A Polícia Federal cumpriu nesta terça-feira (16) onze mandados de busca e apreensão em Mato Grosso e em outros quatro estados durante a Operação Opções Binárias, voltada a investigar um esquema criminoso que contratava influenciadores digitais para divulgar plataformas ilegais de apostas. Os suspeitos são investigados por crimes contra o Sistema Financeiro Nacional, incluindo lavagem de dinheiro, evasão de divisas, sonegação fiscal e estelionato digital.
Os mandados foram cumpridos em Barra do Bugres (MT), São Fidélis (RJ), Rio de Janeiro (RJ), Campos dos Goytacazes (RJ), Goiânia (GO), Manaus (AM) e Santana de Parnaíba (SP). Segundo a PF, parte do grupo comprava serviços de manipulação de plataformas de opções binárias de contatos chineses, que eram revendidos a clientes com a promessa de ganhos altos e rápidos.
Outra frente da investigação aponta que influenciadores digitais eram contratados para divulgar essas plataformas nas redes sociais. Os contratos previam que os investigados lucrariam com as perdas dos apostadores atraídos pelos influenciadores. Um terceiro núcleo do grupo teria criado uma plataforma própria de opções binárias para captar clientes, mas, quando os usuários conseguiam lucro, as contas eram bloqueadas e os saques travados, impedindo a retirada do dinheiro.

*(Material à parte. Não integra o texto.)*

/-- The crash dump (R493 to R495). `free` is the count of the free values that its debug latches take (log 20). -/
structure Dump where
  state : Nat
  acked : Bool
  truncated : Bool
  trigger : Nat
  triggerUnit : Nat
  seq : Nat
  time : W64
  fwStatus : W64
  colStatus : W64
  baseBuild : W64
  opBuild : W64
  recs : List DumpRec
  resetAfter : List Nat
  free : Nat
  deriving DecidableEq, Repr, Inhabited

def Dump.reset : Dump := ⟨0, false, false, 0, 0, 0, 0, 0, 0, 0, 0, [], [], 0⟩

/-- Faults, resets and recovery (R481 to R510), the module's part. `inService` and the rest of DEV_COLUMN_STATUS are R24. -/
structure Dev where
  selftest : Nat
  inService : Nat
  standbyActive : Nat
  lead : Nat
  tested : Nat
  domain : Nat
  source : Nat
  warmCount : Nat
  resetHeld : Bool
  dump : Dump
  dumpSkipped : W64
  hangs : W64
  hangLast : W64
  noticeLost : W64
  notices : List LogEntry
  beats : Table Beat
  heldUnits : List Nat
  margins : Table Margin
  resetDue : List Nat
  warmDue : Option Nat
  deriving DecidableEq, Repr, Inhabited

/-- A firmware image's header fields (firmware image header), its measurement, and whether it verifies. -/
structure FwInfo where
  kind : Nat
  revoke : Nat
  svn : Nat
  iface : Nat
  stateMin : Nat
  stateVer : Nat
  opFloor : Nat
  build : W64
  digest : Bytes
  signer : Nat
  ok : Bool
  deriving DecidableEq, Repr, Inhabited

/-- A security record that is in force (R450). -/
structure SecRec where
  counter : Nat
  ownerKey : Bytes
  ownerSeq : Nat
  transfers : Nat
  minRec : Nat
  minOp : Nat
  revoked : Nat
  deriving DecidableEq, Repr, Inhabited

/-- A sequence record that is in force (R451). -/
structure SeqRec where
  counter : Nat
  seqs : Table Nat
  fps : Table Bytes
  deriving DecidableEq, Repr, Inhabited

/-- What keeps state without power: the flash (R445 to R451, R474, R489), and the four firmware keys that the ROM holds, which no command
changes (firmware image header, R462). -/
structure Flash where
  prefer : Bool
  trial : Nat
  sec : Option SecRec
  seq : Option SeqRec
  copyA : FwInfo
  copyB : FwInfo
  half0 : Bytes
  half1 : Bytes
  plog : List LogEntry
  plogHead : Nat
  dumpCopy : Option Dump
  romKeys : List (BitVec 256)
  deriving DecidableEq, Repr, Inhabited

/-- A measurement log entry (R456). -/
structure MEntry where
  kind : Nat
  col : Nat
  part : Nat
  time : W64
  seq : Nat
  id : Nat
  digest : Bytes
  deriving DecidableEq, Repr, Inhabited

/-- A staging claim and its buffer (R417, R418, R461). -/
structure Stage where
  holder : Option Nat
  buf : Bytes
  at_ : Nat
  deriving DecidableEq, Repr, Inhabited

def Stage.reset : Stage := ⟨none, [], 0⟩

/-- Service states (R443), in code order. -/
inductive Service where
  | rom | starting | standby | operational | handover | recovery
  deriving DecidableEq, Repr, Inhabited

/-- Activation states (R479), in code order. -/
inductive ActState where
  | idle | verifying | awaiting | deferred | handover | probation | done | failed
  deriving DecidableEq, Repr, Inhabited

/-- Boot, firmware and security (R442 to R480). `latch` is the recovery latch of R478; `aliasKeys` says whether CDI1, K_rec
and the alias keys are present (R453, R477); `romRecovery` is R446; `actBounds` are the partitions that have yet to complete
a step boundary (R465). -/
structure Fw where
  service : Service
  bootCopy : Bool
  aOk : Bool
  bOk : Bool
  owner : Bool
  alarm : Bool
  act : ActState
  cause : Nat
  iface : Nat
  base : Option FwInfo
  op : Option FwInfo
  newOp : Option FwInfo
  oldOp : Option FwInfo
  minRec : Nat
  minOp : Nat
  secBad : Bool
  seqBad : Bool
  identity : Bool
  aliasKeys : Bool
  latch : Bool
  romRecovery : Bool
  romOk : Nat
  stage : Stage
  nonces : List W64
  attest : Nat
  quote : Bytes
  alarms : W64
  alarmLast : W64
  trace : W64
  activations : W64
  actAt : Nat
  actBounds : List Nat
  deferLogged : Bool
  probationAt : Nat
  plogWait : List LogEntry
  plogLost : W64
  plogAt : Nat
  plogCount : Nat
  plogBase : Nat
  zeroDue : Bool
  mlog : List MEntry
  digest : Bytes
  digestCopy : Bytes
  dropped : Nat
  deriving DecidableEq, Repr, Inhabited

/-- Structure loads (R413 to R441). `image` is a validated image that waits to be applied. -/
structure Xsi where
  stage : Stage
  st : Nat
  cause : Nat
  sect : Nat
  offset : Nat
  ownerSeq : Nat
  loads : W64
  rejects : W64
  image : Option Bytes
  loader : Option Nat
  ownerImage : Bool
  poly : List Bytes
  tornWait : List Nat
  deriving DecidableEq, Repr, Inhabited

/-- One memory region (R244 to R261). `sweeping`: a sweep pass is under way; `waiting`: how many wipes wait for it (R259). -/
structure Region where
  pmap : W64
  dmap : W64
  attr : W64
  gen : Nat
  st : Nat
  debt : Nat
  sweeping : Bool
  waiting : Nat
  deriving DecidableEq, Repr, Inhabited

def Region.reset : Region := ⟨0, 0, 0, 0, 0, 0, false, 0⟩

/-- Metadata of an HBM line, or of an SRAM line that is poisoned (R255, R263, R274). A line not listed is invalid, unwritten,
or an SRAM line that is not poisoned. -/
structure LineMeta where
  gen : Nat
  poisoned : Bool
  deriving DecidableEq, Repr, Inhabited

/-- The CRC-32C of 256 zero bytes: the tag of a granule of an SRAM that nothing has written (R240), and of invalid lines (R256). -/
def zeroTag : BitVec 32 := 0xB872B190

/-- The three memories (R238 to R243): bytes by physical address, line metadata by physical line, and the tag arrays of the core and
column stores by physical granule (R254). HBM holds its tags and its parity lines among its bytes (R248, R249). -/
structure Mem where
  cells : List Host.Cell
  lines : Table (Option LineMeta)
  tags : Table (BitVec 32)
  regions : Table Region
  deriving DecidableEq, Repr, Inhabited

/-- A plane's registers (R339). -/
structure Plane where
  ip6Hi : W64
  ip6Lo : W64
  ip4 : W64
  cfg : W64
  deriving DecidableEq, Repr, Inhabited

/-- A port (R290, R298, R339). `paused` are the priorities paused by PFC; `pfcAt` says when the module's own pause of
a priority was last sent, plus one. -/
structure Port where
  cfg : W64
  mac : W64
  gw : W64
  lanes : Nat
  subs : Nat
  tx : W64
  rx : W64
  fecCorr : W64
  fecUncorr : W64
  hdrDrop : W64
  staleGen : W64
  fwd : W64
  fwdDrop : W64
  retx : W64
  dup : W64
  tagFail : W64
  robDrop : W64
  pfcSent : W64
  ceSched : W64
  opTimeout : W64
  pfcIgnored : W64
  paused : Nat
  pfcAt : Table Nat
  deriving DecidableEq, Repr, Inhabited

def Port.reset : Port := ⟨0, 0, 0, 0, 0, 0, 0, 0, 0, 0, 0, 0, 0, 0, 0, 0, 0, 0, 0, 0, 0, 0, []⟩

/-- A route table entry (R332, R339). -/
structure Route where
  hi : W64
  lo : W64
  ctl : W64
  mac : W64
  deriving DecidableEq, Repr, Inhabited

def Route.reset : Route := ⟨0, 0, 0, 0⟩

/-- An unacknowledged copy of a packet sent (R322, R323). -/
structure Copy where
  pkt : Pkt
  sentAt : Nat
  tries : Nat
  port : Nat
  deriving DecidableEq, Repr, Inhabited

/-- What an operation that the module originated is for. -/
inductive OpKind where
  /-- A transfer, collective part or control packet of a stream (R320). -/
  | data
  /-- A CTL request or response. -/
  | ctl
  /-- A fault notice (R497). -/
  | notice
  deriving DecidableEq, Repr, Inhabited

/-- An operation the module originated on a connection (R320, R325): when its first packet left, none while that packet waits. -/
structure TxOp where
  opid : Nat
  kind : OpKind
  startAt : Option Nat
  deriving DecidableEq, Repr, Inhabited

/-- What a granule of region `rgn` held before a WRITE placed `new` there under generation `gen` (R306): each line's bytes and poison
mark; none for a line that was invalid or unwritten. -/
structure Undo where
  rgn : Nat
  addr : Nat
  gen : Nat
  old : List (Option (Bytes × Bool))
  new : Bytes
  deriving DecidableEq, Repr, Inhabited

/-- An operation under way at a receiver (R262, R306, R320, R321, R326, R327): its status so far, the PSN of its LAST packet, the Token
that it releases with its step and provisional mark, the packets whose tags failed with their PSN, the address they were for and their
granules, the bytes of a SEND, the generation of each region of the partition when the operation was accepted, and what its granules
replaced, the latest first. -/
structure RxOp where
  opid : Nat
  op : Nat
  status : Nat
  lastPsn : Option Nat
  dtok : Nat
  step : Nat
  prov : Bool
  bad : List (Nat × Nat × List Bytes)
  data : Bytes
  gens : List (Nat × Nat)
  undo : List Undo
  deriving DecidableEq, Repr, Inhabited

/-- A connection entry and its transport state (R306 to R331, R339). `paceAt` says when the pace of R331 lets its next new packet go. -/
structure Conn where
  cfg : W64
  peerAHi : W64
  peerALo : W64
  peerBHi : W64
  peerBLo : W64
  job : W64
  timers : W64
  st : Nat
  planeNow : Bool
  moved : Bool
  peerTgen : Nat
  txPsn : Nat
  rxNext : Nat
  rxGot : List Nat
  rxHeld : List Pkt
  rxOps : List RxOp
  rxDebt : Nat
  rxDebtAt : Nat
  ackNow : Bool
  rxCe : Bool
  spray : Nat
  copies : List Copy
  txWait : List Pkt
  holes : List Nat
  ackAt : Nat
  ops : List TxOp
  rate : Nat
  cutAt : Nat
  raiseAt : Nat
  level : Nat
  leaseAt : Nat
  session : Nat
  viaMgmt : Bool
  paceAt : Nat
  deriving DecidableEq, Repr, Inhabited

def Conn.reset : Conn :=
  ⟨0, 0, 0, 0, 0, 0, 0x00C808703E800000, 0, false, false, 0, 0, 0, [], [], [], 0, 0, false, false, 0, [], [], [], 0, [], 0, 0, 0,
    0, 0, 0, false, 0⟩

/-- The link layer of a frame that the module sends (R295, R296): the sub-port (port 16 is MGMT; 17 and 18 are the package network for
plane A and plane B), the MAC addresses, the VID of its tag, the PCP, and the DSCP of an IP packet. -/
structure Link where
  port : Nat
  sub : Nat
  srcMac : Nat
  dstMac : Nat
  vid : Option Nat
  pcp : Nat
  dscp : Nat
  deriving DecidableEq, Repr, Inhabited

/-- An ELT datagram that the module sends (R293, R294, R299, R301, R302, R329): addresses, UDP ports, the ECN mark, the UDP checksum, the
packet, and the trailer or the check that follows its payload. -/
structure Datagram where
  link : Link
  src : Nat
  dst : Nat
  sport : Nat
  dport : Nat
  v4 : Bool
  ect : Bool
  sum : Nat
  pkt : Pkt
  trailer : Bytes
  deriving DecidableEq, Repr, Inhabited

/-- What the module sends (R293 to R298, R337): an ELT datagram, a forwarded packet, whose frame check may be inverted, an answer to a
neighbour request with the MAC address asked for, a PTP message, a PFC pause. -/
inductive Sent where
  | elt (d : Datagram)
  | forward (l : Link) (rx : Rx) (bad : Bool)
  | neighbour (l : Link) (v6 : Bool) (target asker mac : Nat)
  | ptp (l : Link) (f : PtpFrame)
  | pfc (l : Link) (prio : Nat)
  deriving DecidableEq, Repr, Inhabited

/-- A frame that waits at its port (R297): its class, 0 control to 3 host, the priority of its partition, the partition or the connection
whose turn it takes, and the connection of an ELT packet of the module's own. -/
structure Queued where
  frame : Sent
  cls : Nat
  pri : Nat
  who : Nat
  conn : Option Nat
  deriving DecidableEq, Repr, Inhabited

/-- What the egress of a port remembers (R297, R331): when each sub-port is free again, the microsecond and the bytes of the control class
in it, when the host class may send again within its share, and the partition and the connection served last. -/
structure Line where
  free : Table Nat
  ctrlAt : Nat
  ctrlUsed : Nat
  hostAt : Nat
  rrPart : Nat
  rrConn : Nat
  deriving DecidableEq, Repr, Inhabited

def Line.reset : Line := ⟨[], 0, 0, 0, 0, 0⟩

/-- The network (R288 to R341). -/
structure Net where
  planes : Table Plane
  mgmt : Plane
  mgmtUp : Bool
  ports : Table Port
  routes : Table Route
  conns : Table Conn
  egress : List Queued
  lines : Table Line
  out : List Sent
  opid : Nat
  deriving DecidableEq, Repr, Inhabited

def Plane.reset : Plane := ⟨0, 0, 0, 0xB8D8⟩
def Plane.mgmtReset : Plane := ⟨0, 0, 0, 0⟩

/-- A DMA channel of a session (R272, R275): the faulting operation and the packets of operations held behind it. -/
structure Dma where
  halted : Bool
  addr : Nat
  conn : Nat
  held : List Pkt
  faulting : Option Pkt
  deriving DecidableEq, Repr, Inhabited

def Dma.reset : Dma := ⟨false, 0, 0, [], none⟩

/-- A stream of the schedule (R206, R217, R218). `entry` is the image offset of entry 0; tokens are counters by index and
parity (2 * index + parity), and `provs` those of them that a release with a provisional mark has reached (R221). -/
structure Stream where
  live : Bool
  count : Nat
  entry : Nat
  next : Nat
  ended : Bool
  stopped : Bool
  timedOut : Bool
  heldUpd : Bool
  tokens : Table Nat
  provs : List Nat
  deriving DecidableEq, Repr, Inhabited

def Stream.reset : Stream := ⟨false, 0, 0, 0, false, false, false, false, [], []⟩

/-- The admitted schedule's header (R207). -/
structure Sched where
  addr : Nat
  jobId : Nat
  member : Nat
  lam : Nat
  qexp : Nat
  mhz : Nat
  epoch : Nat
  first : Nat
  steps : Nat
  period : Nat
  slack : Nat
  lead : Nat
  waitLimit : Nat
  digest : Bytes
  ckpt : Nat
  deriving DecidableEq, Repr, Inhabited

/-- One stream that takes part in a layer (R189, R215): the entry after its LAYER entry, and while a replay runs the entry it
reissues next. `closed`: its LLAST entry has completed its own work. -/
structure LayerStream where
  stream : Nat
  first : Nat
  cursor : Option Nat
  closed : Bool
  deriving DecidableEq, Repr, Inhabited

/-- A layer that is open in the step (R186 to R193, R215): its slot and identifier, how many streams it has, its attempt, what
its entries reported, and the releases it withholds. `sa`: a tile of the attempt ran in SA mode. -/
structure Layer where
  lidx : Nat
  layerId : Nat
  slot : Nat
  npos : Nat
  attempt : Nat
  lost : Bool
  lostPos : Nat
  lostTiles : Nat
  ovf : Bool
  ovfPos : Nat
  ovfEntries : Nat
  amax : Nat
  sa : Bool
  la : Bool
  rels : List Nat
  streams : List LayerStream
  waiting : Bool
  closedAt : Nat
  ceilRaised : Bool
  deriving DecidableEq, Repr, Inhabited

def Layer.reset : Layer :=
  { lidx := 0, layerId := 0, slot := 0, npos := 0, attempt := 1, lost := false, lostPos := 0xFFF, lostTiles := 0, ovf := false,
    ovfPos := 0xFFF, ovfEntries := 0, amax := 0, sa := false, la := false, rels := [], streams := [], waiting := false,
    closedAt := 0, ceilRaised := false }

/-- A part that a COLL entry has accepted for a segment (R349, R355): `bad` says that its content is replaced. -/
structure CollPart where
  seg : Nat
  contrib : Nat
  part : Nat
  nparts : Nat
  bad : Bool
  grans : List Gran
  deriving DecidableEq, Repr, Inhabited

/-- A REDUCE packet that waits for the COLL entry that receives it (R363). -/
structure CollIn where
  conn : Nat
  cid : Nat
  stage : Nat
  stepno : Nat
  step : Nat
  goff : Nat
  grans : List Gran
  deriving DecidableEq, Repr, Inhabited

/-- A SOLO part that an in-path member owes once its entry has issued (R365, R366): the connection to the owner, the chunk and
the segment within it. -/
structure CollAsk where
  cid : Nat
  stage : Nat
  step : Nat
  conn : Nat
  chunk : Nat
  seg : Nat
  deriving DecidableEq, Repr, Inhabited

Além das buscas, a Justiça determinou medidas cautelares contra quatro investigados, incluindo proibição de atuar em plataformas de investimentos, apostas e jogos online, recolhimento domiciliar à noite e nos fins de semana, impedimento de deixar a cidade de residência e monitoramento por tornozeleira eletrônica. Também foi autorizado o sequestro de veículos, valores em contas bancárias e aplicações financeiras. Três empresas são alvo das medidas, sendo que duas tiveram as atividades suspensas.

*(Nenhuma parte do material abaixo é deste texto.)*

/-- What follows a payload: the poison mask and the tags of granules (R301), or the check of a control payload (R302). -/
def pktTrailer (p : Pkt) : Bytes :=
  if opGrans p.op then
    natLE 4 ((List.range p.grans.length).foldl (fun m i => if (p.grans.getD i default).poison then setBit m i else m) 0)
      ++ p.grans.flatMap fun g => natLE 4 (crc32c g.data)
  else if p.ctl.isEmpty then [] else natLE 4 (crc32c p.ctl)

/-- The next hop of a packet that leaves on port n (R296): the gateway of a switched port, the route's MAC address on a direct one. -/
def State.nextHop (s : State) (n : Nat) (v4 : Bool) (dst : Nat) : Nat :=
  if n = 16 then (Config.mgmtNextHop dst).toNat
  else if portRole (s.port n) = 1 then fld (s.port n).gw 47 0
  else match s.lookup (n / 8) v4 dst with
    | some (_, r) => fld r.mac 47 0
    | none => 0

/-- The link layer of a frame that leaves on a sub-port (R295, R296). MGMT and the package network carry no tag. -/
def State.linkOf (s : State) (at' : Nat × Nat) (hop pcp : Nat) : Link :=
  let p := s.port at'.1
  if at'.1 < 16 then ⟨at'.1, at'.2, fld p.mac 47 0, hop, if portTagged p then some (portVid p) else none, pcp, 8 * pcp⟩
  else if at'.1 = 16 then ⟨16, at'.2, fld s.net.mgmt.cfg 47 0, hop, none, 0, 0⟩
  else ⟨at'.1, at'.2, 0, 0, none, 0, 0⟩

/-- Egress classes (R297). -/
def clsControl : Nat := 0
def clsTransit : Nat := 1
def clsScheduled : Nat := 2
def clsHost : Nat := 3

/-- The class of a packet of connection k (egress class table). -/
def clsOf (k : Conn) (op : Nat) : Nat := if opControl op then clsControl else if connKind k = 1 then clsScheduled else clsHost

/-- The PCP of a class on a port (egress class table). DESIGN CHOICE (log 139): a host packet takes the lowest priority enabled in PFC_EN,
and 0 where none is. -/
def portPcp (p : Port) (cls : Nat) : Nat :=
  if cls = clsControl then fld p.cfg 52 50
  else if cls = clsHost then (bitsOf 8 (portPfcEn p)).headD 0
  else fld p.cfg 55 53

/-- A frame put in the queue of its port (R297). -/
def State.enqueue (s : State) (q : Queued) : State := { s with net := { s.net with egress := s.net.egress ++ [q] } }

/-- An ELT datagram from a plane's address, or from MGMT as plane 2 (R293, R294, R329). -/
def State.datagram (s : State) (plane : Nat) (v4 : Bool) (dst : Nat) (at' : Nat × Nat) (cls : Nat) (p : Pkt) : Datagram :=
  { link := s.linkOf at' (s.nextHop at'.1 v4 dst) (portPcp (s.port at'.1) cls), src := s.ownAddr plane v4, dst := dst,
    sport := 49152 + (8 * p.sconn + at'.1 % 8) % 16384, dport := if plane = 2 then 47320 else fld (s.plane plane).cfg 15 0,
    v4 := v4, ect := decide (cls = clsHost) && portEcn (s.port at'.1), sum := 0, pkt := p, trailer := pktTrailer p }

/-- A packet of connection c put in the queue of a sub-port (R293, R297, R299, R329). -/
def State.emit (s : State) (c : Nat) (p : Pkt) (at' : Nat × Nat) : State :=
  let k := s.conn c
  let plane := if k.viaMgmt then 2 else b2n k.planeNow
  let cls := clsOf k p.op
  let part := connPart k
  s.enqueue ⟨.elt (s.datagram plane (connV4 k) (connPeerAddr k (if plane = 2 then 0 else plane)) at' cls p), cls, (s.part part).pri,
    if cls = clsScheduled then part else c, some c⟩

/-- A trace entry about a connection, logged by the column that serves it (R475). -/
def State.traceConn (s : State) (c k point : Nat) (args : List Nat) : State :=
  s.trace (s.serving c) (if connKind (s.conn c) = 4 then 0xFF else connPart (s.conn c)) k point args

/-- A connection moves to its other plane (R324, R330). -/
def State.movePlane (s : State) (c : Nat) : State :=
  let s := s.traceConn c 7 0 [c, b2n (!(s.conn c).planeNow), (s.conn c).txPsn]
  s.updConn c fun k => { k with planeNow := !k.planeNow, moved := true }

/-- Whether a connection may still move: ALT is 1 and it has not moved (R324). -/
def mayMove (k : Conn) : Bool := connAlt k && !k.moved && !k.viaMgmt

/-- Whether an empty spray set moves a connection (R330): its other plane has a peer address too. -/
def canMove (k : Conn) : Bool := mayMove k && decide (connPeerAddr k (b2n (!k.planeNow)) ≠ 0)

/-- A connection whose spray set is empty moves if it can (R330). -/
def State.moveIfEmpty (s : State) (c : Nat) : State :=
  if (s.sprayNow c).isEmpty && canMove (s.conn c) then s.movePlane c else s

/-- The next sub-port of a spray set for connection c (R328). -/
def pickSub (k : Conn) (set : List (Nat × Nat)) : Option (Nat × Nat) := set[k.spray % (max set.length 1)]?

/-- Room for one more copy of n granules in connection c and in the buffer of the engine that serves it (R322). -/
def State.roomFor (s : State) (c n : Nat) : Bool :=
  decide ((s.conn c).copies.length < 4096) && decide (s.copyBytes (s.serving c) + 260 * n + 100 ≤ 2 ^ 24)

As investigações começaram após a PF identificar sinais de enriquecimento ilícito de influenciadores de São Fidélis (RJ). Em cerca de dois anos, um dos investigados recebeu mais de R$ 28,3 milhões sem comprovação de origem. Estima-se que o grupo tenha movimentado mais de R$ 50 milhões de forma ilegal. A apuração também indica que integrantes da organização já atuavam anteriormente na gestão de casas de apostas online sem regulação.
As chamadas plataformas de opções binárias funcionam como apostas de curto prazo sobre a alta ou queda de ativos, como moedas e criptomoedas, sem a compra efetiva desses ativos. A atividade não é regulamentada no Brasil pela Comissão de Valores Mobiliários (CVM) e é considerada de alto risco, segundo a PF.